Description of the task: Return every line of the listing that includes the string "Obligations".
------------
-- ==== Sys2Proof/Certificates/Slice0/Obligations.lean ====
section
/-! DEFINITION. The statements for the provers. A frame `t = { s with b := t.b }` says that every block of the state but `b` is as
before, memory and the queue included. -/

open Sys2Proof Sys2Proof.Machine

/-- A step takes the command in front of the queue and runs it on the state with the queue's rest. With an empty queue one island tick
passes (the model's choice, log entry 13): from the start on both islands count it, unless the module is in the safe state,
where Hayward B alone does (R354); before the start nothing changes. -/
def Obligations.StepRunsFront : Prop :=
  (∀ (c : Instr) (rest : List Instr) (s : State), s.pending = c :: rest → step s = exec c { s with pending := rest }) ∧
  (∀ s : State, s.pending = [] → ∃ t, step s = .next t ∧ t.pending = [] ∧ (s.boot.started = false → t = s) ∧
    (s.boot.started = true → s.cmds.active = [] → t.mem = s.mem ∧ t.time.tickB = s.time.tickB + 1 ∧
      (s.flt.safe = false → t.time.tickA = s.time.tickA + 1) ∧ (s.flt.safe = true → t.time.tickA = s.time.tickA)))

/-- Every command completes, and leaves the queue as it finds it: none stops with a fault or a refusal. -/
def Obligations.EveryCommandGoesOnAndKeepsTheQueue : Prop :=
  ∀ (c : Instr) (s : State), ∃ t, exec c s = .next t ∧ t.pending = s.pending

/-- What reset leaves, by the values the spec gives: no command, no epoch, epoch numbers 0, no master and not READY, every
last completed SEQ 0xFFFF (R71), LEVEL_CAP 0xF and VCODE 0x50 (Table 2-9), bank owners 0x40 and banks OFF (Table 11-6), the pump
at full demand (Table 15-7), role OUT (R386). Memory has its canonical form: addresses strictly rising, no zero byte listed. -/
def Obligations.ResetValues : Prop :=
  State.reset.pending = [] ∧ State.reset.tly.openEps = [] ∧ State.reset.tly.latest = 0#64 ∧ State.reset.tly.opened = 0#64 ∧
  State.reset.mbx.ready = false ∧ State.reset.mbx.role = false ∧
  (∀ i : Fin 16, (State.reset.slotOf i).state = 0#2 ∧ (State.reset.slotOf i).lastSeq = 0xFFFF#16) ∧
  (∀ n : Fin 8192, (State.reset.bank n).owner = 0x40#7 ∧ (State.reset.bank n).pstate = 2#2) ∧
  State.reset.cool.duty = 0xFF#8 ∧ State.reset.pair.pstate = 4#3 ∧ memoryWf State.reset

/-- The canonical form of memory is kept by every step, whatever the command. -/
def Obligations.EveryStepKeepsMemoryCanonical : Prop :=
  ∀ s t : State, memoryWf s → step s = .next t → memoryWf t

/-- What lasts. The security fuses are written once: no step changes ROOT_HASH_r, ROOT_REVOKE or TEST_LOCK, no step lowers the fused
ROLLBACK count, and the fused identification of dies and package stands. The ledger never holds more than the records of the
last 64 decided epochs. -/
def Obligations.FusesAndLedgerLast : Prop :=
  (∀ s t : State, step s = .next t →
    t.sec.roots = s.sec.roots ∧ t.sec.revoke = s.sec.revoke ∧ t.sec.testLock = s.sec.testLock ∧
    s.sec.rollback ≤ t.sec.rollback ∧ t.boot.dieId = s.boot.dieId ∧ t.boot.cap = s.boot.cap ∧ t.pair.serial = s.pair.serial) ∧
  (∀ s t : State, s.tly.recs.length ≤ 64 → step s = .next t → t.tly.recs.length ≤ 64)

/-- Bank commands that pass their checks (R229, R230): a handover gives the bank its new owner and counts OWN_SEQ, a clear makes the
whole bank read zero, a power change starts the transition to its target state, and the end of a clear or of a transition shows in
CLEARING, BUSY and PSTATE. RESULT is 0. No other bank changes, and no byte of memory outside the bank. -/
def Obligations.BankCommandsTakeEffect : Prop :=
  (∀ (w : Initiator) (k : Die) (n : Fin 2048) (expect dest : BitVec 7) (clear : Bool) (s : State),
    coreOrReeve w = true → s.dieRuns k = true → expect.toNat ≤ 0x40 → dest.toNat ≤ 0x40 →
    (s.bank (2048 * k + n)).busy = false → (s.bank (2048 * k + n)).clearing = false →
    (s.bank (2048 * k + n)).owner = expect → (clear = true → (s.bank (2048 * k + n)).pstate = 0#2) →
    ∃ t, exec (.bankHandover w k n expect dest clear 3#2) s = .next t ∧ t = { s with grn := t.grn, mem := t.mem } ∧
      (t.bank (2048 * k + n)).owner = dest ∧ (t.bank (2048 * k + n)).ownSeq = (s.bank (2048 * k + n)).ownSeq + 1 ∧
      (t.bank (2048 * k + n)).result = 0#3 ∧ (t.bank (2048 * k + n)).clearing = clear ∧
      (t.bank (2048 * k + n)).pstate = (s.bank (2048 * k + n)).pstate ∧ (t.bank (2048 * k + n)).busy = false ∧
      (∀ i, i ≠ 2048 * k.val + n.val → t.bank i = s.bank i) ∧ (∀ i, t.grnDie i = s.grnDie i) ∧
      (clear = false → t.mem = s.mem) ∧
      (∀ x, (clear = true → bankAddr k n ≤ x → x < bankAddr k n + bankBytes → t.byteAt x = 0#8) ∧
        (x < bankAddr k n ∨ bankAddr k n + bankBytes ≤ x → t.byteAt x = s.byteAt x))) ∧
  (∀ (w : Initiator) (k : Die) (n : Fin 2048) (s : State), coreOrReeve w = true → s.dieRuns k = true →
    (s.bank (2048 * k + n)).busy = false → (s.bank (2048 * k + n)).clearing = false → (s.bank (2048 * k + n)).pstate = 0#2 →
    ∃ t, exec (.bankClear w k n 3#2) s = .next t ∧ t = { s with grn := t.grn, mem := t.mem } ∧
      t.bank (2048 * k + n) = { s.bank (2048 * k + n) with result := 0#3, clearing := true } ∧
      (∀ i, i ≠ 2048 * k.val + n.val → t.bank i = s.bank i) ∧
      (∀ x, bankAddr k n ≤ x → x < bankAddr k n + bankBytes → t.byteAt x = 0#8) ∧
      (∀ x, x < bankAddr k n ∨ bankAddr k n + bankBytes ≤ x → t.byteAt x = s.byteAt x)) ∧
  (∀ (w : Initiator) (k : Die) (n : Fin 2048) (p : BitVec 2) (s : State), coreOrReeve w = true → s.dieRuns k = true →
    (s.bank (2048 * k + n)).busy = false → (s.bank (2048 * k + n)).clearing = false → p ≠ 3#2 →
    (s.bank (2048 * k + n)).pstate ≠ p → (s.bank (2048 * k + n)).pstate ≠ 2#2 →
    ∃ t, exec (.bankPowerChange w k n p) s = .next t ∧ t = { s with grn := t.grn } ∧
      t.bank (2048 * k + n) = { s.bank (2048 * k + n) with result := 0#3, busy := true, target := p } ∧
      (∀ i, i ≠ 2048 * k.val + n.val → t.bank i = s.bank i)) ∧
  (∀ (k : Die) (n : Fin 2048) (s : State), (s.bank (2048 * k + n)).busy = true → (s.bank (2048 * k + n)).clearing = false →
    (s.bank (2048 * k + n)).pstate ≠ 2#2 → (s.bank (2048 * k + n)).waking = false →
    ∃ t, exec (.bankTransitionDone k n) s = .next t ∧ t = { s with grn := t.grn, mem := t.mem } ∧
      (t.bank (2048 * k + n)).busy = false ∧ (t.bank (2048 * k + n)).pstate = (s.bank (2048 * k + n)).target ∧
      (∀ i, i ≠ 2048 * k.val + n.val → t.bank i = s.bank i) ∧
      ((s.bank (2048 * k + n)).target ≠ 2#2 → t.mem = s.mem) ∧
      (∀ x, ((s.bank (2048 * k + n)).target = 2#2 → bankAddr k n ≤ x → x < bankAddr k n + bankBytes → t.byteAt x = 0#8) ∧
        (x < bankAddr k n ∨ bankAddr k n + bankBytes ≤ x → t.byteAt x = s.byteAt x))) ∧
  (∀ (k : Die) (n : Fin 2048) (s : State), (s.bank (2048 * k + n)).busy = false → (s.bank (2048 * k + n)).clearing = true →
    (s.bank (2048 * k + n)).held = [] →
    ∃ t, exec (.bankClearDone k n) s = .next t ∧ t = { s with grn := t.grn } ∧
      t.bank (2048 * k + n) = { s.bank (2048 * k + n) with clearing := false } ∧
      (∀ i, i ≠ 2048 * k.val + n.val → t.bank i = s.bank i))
------------
Solution to the exercise:
-- ==== Sys2Proof/Certificates/Slice0/Obligations.lean ====
def Obligations.StepRunsFront : Prop :=
def Obligations.EveryCommandGoesOnAndKeepsTheQueue : Prop :=
def Obligations.ResetValues : Prop :=
def Obligations.EveryStepKeepsMemoryCanonical : Prop :=
def Obligations.FusesAndLedgerLast : Prop :=
def Obligations.BankCommandsTakeEffect : Prop :=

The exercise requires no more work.